◆ WORK INSTRUCTION ◆
Range to reproduce from the entries below: the line with "stagedLoad := c.loadPermille", the line with "BitVec.ofNat 32 e.offs", and every line in between. Give them exactly and give nothing else.

◇ ◇ ◇ ◇ ◇

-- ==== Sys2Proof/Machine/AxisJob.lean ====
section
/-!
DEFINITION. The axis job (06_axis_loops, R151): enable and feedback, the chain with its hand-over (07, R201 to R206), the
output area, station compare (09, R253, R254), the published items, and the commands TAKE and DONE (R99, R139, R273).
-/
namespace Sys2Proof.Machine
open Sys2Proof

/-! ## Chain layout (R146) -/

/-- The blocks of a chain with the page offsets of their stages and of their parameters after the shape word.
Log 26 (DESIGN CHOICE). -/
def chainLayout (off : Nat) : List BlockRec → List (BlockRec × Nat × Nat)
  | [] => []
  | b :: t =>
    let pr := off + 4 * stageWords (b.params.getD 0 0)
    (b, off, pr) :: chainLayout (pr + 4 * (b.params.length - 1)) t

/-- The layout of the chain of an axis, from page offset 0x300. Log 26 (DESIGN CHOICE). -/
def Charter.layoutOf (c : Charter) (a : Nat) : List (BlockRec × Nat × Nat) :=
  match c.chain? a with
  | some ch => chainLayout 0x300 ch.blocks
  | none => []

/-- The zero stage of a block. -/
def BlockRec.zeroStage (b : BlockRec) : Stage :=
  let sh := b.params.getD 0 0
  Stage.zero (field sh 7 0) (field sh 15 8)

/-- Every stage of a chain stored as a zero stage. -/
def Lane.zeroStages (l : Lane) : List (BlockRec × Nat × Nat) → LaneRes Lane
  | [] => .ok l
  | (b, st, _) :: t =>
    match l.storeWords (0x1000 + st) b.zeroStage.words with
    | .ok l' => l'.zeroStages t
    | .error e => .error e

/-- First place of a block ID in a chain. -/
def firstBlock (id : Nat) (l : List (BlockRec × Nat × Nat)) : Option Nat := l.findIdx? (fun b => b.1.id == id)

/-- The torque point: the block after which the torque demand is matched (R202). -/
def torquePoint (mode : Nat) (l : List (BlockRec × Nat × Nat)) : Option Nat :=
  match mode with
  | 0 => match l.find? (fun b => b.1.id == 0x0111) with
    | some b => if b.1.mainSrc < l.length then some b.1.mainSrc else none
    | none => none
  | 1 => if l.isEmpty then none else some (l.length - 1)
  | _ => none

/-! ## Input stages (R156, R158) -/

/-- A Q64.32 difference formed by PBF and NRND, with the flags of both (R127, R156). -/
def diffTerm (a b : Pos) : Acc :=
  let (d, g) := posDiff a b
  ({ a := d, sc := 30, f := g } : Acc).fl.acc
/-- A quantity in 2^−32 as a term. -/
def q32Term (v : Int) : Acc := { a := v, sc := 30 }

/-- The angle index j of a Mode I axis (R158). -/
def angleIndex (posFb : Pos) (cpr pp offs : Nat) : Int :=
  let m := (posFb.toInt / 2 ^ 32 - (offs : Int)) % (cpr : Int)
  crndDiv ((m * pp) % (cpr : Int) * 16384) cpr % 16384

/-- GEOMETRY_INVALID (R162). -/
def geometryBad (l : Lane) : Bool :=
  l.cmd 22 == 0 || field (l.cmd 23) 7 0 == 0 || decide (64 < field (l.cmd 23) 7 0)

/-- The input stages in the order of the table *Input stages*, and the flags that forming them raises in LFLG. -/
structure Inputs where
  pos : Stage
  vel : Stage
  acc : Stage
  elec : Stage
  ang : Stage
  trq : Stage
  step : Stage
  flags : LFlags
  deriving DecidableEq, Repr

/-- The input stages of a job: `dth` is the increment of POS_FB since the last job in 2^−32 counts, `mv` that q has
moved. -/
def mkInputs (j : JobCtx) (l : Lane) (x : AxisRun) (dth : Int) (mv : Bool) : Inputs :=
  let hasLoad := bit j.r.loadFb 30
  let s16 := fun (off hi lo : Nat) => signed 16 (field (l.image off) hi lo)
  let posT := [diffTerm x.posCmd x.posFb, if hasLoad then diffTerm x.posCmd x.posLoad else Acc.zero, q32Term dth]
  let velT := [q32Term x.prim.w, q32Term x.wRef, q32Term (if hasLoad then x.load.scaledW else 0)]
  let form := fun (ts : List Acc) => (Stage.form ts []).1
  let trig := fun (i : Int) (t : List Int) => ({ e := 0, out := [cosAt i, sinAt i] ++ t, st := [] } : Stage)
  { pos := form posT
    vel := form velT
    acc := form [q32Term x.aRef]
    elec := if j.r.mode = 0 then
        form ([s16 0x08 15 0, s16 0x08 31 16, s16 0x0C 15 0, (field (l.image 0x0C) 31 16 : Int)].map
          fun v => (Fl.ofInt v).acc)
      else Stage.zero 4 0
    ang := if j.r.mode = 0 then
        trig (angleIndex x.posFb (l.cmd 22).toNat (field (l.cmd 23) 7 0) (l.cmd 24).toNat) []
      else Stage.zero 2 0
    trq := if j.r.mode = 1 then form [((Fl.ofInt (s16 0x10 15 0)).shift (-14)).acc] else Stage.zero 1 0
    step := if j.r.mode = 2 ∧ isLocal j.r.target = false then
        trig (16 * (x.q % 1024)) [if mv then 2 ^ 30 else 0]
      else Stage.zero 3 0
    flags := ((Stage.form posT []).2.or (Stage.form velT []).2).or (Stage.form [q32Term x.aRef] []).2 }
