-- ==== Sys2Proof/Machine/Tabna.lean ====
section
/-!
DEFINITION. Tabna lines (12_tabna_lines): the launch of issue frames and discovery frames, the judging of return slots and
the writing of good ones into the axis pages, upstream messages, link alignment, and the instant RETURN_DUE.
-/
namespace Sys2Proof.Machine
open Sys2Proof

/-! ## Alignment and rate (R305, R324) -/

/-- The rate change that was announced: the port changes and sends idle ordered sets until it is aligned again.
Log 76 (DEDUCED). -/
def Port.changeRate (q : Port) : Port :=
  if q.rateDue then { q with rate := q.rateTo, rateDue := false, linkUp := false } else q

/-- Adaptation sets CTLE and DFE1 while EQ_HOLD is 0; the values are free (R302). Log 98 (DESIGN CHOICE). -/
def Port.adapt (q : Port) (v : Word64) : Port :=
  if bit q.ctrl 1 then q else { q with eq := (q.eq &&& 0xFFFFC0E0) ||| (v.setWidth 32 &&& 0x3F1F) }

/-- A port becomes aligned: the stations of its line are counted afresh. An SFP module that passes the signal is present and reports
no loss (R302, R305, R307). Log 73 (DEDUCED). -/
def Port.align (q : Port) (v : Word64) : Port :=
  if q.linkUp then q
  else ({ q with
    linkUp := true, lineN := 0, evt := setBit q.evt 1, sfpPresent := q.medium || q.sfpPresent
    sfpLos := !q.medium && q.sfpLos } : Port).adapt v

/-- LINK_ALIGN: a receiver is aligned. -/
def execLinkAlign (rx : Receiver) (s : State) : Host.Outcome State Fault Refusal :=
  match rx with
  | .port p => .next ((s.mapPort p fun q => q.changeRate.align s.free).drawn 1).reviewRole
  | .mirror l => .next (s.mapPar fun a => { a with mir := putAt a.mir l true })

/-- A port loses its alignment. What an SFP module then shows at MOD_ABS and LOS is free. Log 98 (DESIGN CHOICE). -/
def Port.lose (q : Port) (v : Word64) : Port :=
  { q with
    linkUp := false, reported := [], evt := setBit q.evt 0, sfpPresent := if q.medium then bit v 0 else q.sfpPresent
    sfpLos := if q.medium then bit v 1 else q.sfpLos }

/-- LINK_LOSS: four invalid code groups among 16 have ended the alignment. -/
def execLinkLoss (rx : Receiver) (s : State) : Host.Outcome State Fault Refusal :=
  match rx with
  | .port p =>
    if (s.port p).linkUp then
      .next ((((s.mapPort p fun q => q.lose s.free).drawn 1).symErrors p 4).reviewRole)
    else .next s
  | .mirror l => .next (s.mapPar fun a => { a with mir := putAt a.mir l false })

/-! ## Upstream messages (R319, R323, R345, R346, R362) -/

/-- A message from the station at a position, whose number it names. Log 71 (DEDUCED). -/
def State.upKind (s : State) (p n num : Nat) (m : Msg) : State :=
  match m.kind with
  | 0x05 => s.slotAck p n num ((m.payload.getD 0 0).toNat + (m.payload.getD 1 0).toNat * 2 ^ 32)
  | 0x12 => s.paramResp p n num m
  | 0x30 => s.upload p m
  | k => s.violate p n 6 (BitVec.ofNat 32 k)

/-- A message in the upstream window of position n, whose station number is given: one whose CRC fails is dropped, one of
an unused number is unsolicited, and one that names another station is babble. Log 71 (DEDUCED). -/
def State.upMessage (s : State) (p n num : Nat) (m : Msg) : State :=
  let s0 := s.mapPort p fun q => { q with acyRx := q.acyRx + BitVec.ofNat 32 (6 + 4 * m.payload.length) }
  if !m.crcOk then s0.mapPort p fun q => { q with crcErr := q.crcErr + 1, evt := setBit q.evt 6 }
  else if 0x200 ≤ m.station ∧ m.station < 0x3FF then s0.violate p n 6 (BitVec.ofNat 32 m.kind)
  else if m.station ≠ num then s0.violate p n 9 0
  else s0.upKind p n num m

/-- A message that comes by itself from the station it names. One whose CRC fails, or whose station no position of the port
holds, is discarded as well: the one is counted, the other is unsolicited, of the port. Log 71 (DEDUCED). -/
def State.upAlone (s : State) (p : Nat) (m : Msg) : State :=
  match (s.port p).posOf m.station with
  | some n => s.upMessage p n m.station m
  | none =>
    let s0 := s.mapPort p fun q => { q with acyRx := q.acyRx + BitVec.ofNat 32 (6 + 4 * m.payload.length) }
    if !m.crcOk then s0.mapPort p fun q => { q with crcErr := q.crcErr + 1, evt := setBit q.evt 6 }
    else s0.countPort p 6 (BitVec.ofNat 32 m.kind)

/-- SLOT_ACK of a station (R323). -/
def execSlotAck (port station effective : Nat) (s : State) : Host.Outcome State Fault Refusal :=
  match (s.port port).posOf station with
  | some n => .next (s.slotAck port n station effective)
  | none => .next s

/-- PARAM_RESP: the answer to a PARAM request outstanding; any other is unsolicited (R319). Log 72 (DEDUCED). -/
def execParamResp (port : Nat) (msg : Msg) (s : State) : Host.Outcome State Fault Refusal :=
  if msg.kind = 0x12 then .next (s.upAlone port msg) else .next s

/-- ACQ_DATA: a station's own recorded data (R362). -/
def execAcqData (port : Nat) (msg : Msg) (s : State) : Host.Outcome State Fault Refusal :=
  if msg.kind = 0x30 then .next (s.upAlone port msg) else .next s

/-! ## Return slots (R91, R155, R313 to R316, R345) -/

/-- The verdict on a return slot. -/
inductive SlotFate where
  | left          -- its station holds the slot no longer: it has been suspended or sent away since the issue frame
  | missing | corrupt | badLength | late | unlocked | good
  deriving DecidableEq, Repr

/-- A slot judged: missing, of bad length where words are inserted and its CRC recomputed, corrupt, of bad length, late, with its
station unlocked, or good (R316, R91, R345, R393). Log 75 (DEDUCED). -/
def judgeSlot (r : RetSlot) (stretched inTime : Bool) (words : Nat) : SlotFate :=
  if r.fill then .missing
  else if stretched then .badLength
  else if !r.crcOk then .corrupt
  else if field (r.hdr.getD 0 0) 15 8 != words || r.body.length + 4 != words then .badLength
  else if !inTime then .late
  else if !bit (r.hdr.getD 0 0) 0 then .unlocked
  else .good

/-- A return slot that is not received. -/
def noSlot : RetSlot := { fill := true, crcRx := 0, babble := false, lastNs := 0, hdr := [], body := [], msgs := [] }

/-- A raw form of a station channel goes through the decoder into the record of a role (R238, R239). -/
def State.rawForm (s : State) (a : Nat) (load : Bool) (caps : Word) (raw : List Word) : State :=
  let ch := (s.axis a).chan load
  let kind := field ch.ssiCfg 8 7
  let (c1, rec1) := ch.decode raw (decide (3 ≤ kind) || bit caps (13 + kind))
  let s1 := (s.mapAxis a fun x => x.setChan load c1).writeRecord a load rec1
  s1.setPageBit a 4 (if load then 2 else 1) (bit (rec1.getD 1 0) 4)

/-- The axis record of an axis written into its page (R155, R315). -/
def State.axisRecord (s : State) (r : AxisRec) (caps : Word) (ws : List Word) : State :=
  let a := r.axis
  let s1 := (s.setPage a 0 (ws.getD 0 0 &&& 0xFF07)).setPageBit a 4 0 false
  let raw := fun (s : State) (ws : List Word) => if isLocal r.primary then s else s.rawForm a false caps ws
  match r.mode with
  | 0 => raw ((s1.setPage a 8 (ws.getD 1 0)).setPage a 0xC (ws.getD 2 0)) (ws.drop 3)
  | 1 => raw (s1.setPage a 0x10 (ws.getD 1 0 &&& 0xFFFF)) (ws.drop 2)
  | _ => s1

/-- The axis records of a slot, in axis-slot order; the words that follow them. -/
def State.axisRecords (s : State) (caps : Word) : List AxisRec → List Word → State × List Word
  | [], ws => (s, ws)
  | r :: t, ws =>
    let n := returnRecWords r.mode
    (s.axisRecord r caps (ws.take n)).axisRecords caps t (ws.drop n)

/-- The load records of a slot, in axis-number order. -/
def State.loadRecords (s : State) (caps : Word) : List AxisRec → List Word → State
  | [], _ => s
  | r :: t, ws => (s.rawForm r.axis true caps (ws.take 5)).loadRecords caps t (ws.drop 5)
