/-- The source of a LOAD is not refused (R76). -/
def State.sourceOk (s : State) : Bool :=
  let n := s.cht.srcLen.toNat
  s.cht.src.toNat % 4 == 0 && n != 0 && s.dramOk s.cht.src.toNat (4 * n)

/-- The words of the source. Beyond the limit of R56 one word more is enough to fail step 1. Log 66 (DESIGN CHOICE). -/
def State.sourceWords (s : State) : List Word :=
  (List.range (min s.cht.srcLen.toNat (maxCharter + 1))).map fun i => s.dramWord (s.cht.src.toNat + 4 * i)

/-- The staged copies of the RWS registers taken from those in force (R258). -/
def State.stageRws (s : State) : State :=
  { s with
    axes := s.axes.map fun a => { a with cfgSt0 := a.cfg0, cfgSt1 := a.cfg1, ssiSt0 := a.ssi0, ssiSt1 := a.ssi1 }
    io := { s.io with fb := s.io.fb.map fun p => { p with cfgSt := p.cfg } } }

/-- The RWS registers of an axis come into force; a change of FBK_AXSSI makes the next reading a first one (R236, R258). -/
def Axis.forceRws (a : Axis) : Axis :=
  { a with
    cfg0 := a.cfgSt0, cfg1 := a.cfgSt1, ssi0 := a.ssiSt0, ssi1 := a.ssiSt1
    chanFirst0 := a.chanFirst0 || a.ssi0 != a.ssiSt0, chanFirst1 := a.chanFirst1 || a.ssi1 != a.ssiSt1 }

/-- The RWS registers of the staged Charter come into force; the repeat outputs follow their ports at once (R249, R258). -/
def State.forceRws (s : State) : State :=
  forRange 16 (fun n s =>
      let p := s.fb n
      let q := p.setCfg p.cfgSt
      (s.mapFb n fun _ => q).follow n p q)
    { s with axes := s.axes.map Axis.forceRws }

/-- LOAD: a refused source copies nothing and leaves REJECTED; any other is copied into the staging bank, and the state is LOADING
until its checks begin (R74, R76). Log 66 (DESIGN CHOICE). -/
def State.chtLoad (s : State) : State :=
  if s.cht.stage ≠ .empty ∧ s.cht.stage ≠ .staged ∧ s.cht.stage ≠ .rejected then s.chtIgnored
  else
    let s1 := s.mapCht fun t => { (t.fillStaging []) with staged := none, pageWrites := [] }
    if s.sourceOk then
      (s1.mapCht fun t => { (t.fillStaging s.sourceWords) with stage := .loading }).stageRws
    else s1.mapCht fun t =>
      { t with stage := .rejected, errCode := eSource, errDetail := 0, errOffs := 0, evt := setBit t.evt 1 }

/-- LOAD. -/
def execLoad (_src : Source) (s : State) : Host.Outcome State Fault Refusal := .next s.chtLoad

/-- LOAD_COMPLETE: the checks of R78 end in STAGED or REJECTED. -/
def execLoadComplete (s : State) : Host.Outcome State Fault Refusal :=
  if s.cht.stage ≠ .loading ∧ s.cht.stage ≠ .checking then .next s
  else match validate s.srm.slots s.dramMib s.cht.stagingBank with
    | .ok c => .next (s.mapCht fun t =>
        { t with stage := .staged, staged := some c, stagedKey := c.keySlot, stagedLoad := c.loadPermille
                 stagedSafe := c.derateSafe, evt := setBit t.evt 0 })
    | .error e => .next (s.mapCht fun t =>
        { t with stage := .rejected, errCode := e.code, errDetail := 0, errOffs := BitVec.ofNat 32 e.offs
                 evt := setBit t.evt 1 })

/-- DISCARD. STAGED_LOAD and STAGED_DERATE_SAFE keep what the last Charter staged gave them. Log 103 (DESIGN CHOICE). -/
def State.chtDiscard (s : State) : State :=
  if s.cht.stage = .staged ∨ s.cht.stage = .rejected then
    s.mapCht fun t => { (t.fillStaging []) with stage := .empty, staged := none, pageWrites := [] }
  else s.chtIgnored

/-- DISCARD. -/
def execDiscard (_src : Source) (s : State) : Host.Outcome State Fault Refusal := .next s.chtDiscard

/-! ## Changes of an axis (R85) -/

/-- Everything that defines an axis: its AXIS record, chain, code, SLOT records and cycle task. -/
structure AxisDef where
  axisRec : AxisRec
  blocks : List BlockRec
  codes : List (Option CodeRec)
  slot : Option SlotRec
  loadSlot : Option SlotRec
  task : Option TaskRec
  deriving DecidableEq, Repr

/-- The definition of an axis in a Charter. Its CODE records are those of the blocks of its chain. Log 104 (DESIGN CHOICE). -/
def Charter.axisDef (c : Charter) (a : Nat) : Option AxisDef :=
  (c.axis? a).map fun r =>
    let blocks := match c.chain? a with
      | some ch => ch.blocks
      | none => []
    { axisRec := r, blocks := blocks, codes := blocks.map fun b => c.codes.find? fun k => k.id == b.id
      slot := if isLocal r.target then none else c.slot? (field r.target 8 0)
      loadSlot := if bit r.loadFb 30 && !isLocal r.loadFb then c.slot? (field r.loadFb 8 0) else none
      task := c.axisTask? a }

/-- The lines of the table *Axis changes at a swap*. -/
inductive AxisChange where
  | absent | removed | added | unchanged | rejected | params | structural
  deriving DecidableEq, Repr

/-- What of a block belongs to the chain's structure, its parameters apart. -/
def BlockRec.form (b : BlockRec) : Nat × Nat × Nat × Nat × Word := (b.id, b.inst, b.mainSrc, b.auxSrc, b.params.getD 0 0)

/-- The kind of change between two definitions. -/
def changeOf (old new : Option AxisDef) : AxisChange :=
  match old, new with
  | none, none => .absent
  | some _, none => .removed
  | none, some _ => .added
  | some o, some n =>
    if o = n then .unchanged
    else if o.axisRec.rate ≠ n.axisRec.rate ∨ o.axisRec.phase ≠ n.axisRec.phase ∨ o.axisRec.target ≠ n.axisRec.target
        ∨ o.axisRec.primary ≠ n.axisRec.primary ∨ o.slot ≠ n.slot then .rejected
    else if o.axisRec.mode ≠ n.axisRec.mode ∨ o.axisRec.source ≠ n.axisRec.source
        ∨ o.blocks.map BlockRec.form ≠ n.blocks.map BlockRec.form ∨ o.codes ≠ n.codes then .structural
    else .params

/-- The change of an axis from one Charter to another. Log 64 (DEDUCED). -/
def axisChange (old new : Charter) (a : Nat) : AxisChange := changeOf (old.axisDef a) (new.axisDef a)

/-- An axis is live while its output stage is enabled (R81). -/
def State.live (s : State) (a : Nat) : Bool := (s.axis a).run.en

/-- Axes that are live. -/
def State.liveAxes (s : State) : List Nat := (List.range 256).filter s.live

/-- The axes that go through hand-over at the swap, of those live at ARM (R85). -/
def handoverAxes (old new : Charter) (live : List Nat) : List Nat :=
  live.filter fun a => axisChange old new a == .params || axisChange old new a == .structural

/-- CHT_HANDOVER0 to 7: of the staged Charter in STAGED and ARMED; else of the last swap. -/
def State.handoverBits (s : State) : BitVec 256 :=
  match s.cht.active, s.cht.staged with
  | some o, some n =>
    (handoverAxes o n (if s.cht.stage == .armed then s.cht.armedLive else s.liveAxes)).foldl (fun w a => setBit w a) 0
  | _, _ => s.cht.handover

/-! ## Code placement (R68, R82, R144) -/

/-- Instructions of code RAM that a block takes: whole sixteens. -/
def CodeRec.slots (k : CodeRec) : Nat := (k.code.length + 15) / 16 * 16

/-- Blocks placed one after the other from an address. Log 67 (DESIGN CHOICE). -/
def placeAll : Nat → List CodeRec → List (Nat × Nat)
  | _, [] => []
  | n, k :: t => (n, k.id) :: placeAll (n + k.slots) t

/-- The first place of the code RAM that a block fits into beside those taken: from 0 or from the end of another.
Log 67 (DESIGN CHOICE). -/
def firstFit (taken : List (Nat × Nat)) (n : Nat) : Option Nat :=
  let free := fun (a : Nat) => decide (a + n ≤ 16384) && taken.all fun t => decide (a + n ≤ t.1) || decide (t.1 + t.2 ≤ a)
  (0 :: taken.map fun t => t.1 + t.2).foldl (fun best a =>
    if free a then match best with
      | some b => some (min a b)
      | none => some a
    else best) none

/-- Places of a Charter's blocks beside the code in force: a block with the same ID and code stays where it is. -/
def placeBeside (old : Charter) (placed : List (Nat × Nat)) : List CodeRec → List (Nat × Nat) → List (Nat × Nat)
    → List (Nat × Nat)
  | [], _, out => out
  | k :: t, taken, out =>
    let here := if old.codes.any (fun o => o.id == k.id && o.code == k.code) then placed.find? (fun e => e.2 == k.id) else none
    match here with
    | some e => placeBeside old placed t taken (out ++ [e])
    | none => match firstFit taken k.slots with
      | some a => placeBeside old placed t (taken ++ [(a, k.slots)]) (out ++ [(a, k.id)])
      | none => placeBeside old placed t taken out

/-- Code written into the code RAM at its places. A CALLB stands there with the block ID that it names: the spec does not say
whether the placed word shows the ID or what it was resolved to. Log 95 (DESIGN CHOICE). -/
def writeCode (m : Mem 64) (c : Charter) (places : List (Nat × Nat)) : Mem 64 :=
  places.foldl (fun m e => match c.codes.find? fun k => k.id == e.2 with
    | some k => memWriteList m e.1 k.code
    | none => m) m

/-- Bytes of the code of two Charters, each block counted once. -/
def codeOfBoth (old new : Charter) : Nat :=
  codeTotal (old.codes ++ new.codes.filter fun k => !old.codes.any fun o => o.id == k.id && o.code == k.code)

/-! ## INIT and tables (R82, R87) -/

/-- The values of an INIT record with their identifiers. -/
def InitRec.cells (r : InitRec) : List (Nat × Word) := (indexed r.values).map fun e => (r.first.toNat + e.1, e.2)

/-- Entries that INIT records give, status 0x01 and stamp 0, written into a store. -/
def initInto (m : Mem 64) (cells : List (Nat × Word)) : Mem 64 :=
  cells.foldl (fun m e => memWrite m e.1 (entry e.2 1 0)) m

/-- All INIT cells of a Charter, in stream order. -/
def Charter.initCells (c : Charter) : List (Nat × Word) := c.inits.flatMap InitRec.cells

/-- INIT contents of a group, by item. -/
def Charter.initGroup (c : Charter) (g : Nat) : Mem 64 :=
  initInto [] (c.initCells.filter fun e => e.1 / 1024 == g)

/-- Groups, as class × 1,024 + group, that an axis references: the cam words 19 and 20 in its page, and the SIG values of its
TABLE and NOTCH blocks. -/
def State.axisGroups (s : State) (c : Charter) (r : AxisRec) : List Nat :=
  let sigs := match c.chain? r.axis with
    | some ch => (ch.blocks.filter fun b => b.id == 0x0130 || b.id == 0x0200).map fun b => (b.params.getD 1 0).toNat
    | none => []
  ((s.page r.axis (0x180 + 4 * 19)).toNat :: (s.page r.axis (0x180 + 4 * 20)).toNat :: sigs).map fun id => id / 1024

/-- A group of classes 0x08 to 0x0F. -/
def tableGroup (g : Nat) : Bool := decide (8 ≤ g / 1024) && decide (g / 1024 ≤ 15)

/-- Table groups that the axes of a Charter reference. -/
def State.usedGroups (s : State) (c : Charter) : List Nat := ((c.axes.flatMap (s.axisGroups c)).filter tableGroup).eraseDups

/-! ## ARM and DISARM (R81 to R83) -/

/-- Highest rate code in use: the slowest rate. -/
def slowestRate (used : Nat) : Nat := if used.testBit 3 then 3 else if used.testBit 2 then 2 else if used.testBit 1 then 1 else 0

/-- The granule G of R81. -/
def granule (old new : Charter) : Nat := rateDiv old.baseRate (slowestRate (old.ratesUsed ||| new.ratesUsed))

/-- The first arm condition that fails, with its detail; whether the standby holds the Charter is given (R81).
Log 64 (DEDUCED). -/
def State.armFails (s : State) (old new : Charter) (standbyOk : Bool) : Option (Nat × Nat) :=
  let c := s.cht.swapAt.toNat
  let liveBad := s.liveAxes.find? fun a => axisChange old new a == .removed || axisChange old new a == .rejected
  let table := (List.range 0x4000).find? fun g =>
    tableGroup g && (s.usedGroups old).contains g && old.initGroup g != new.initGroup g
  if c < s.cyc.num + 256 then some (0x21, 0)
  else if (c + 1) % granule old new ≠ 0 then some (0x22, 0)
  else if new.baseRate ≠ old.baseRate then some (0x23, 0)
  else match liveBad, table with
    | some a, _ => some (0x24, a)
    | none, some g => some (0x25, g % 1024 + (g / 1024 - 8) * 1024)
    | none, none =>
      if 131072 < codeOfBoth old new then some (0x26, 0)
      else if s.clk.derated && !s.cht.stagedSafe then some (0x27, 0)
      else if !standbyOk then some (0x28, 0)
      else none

◇ ◇ ◇ ◇ ◇

◆ THE COMPLETED TASK ◆
        { t with stage := .staged, staged := some c, stagedKey := c.keySlot, stagedLoad := c.loadPermille
                 stagedSafe := c.derateSafe, evt := setBit t.evt 0 })
    | .error e => .next (s.mapCht fun t =>
        { t with stage := .rejected, errCode := e.code, errDetail := 0, errOffs := BitVec.ofNat 32 e.offs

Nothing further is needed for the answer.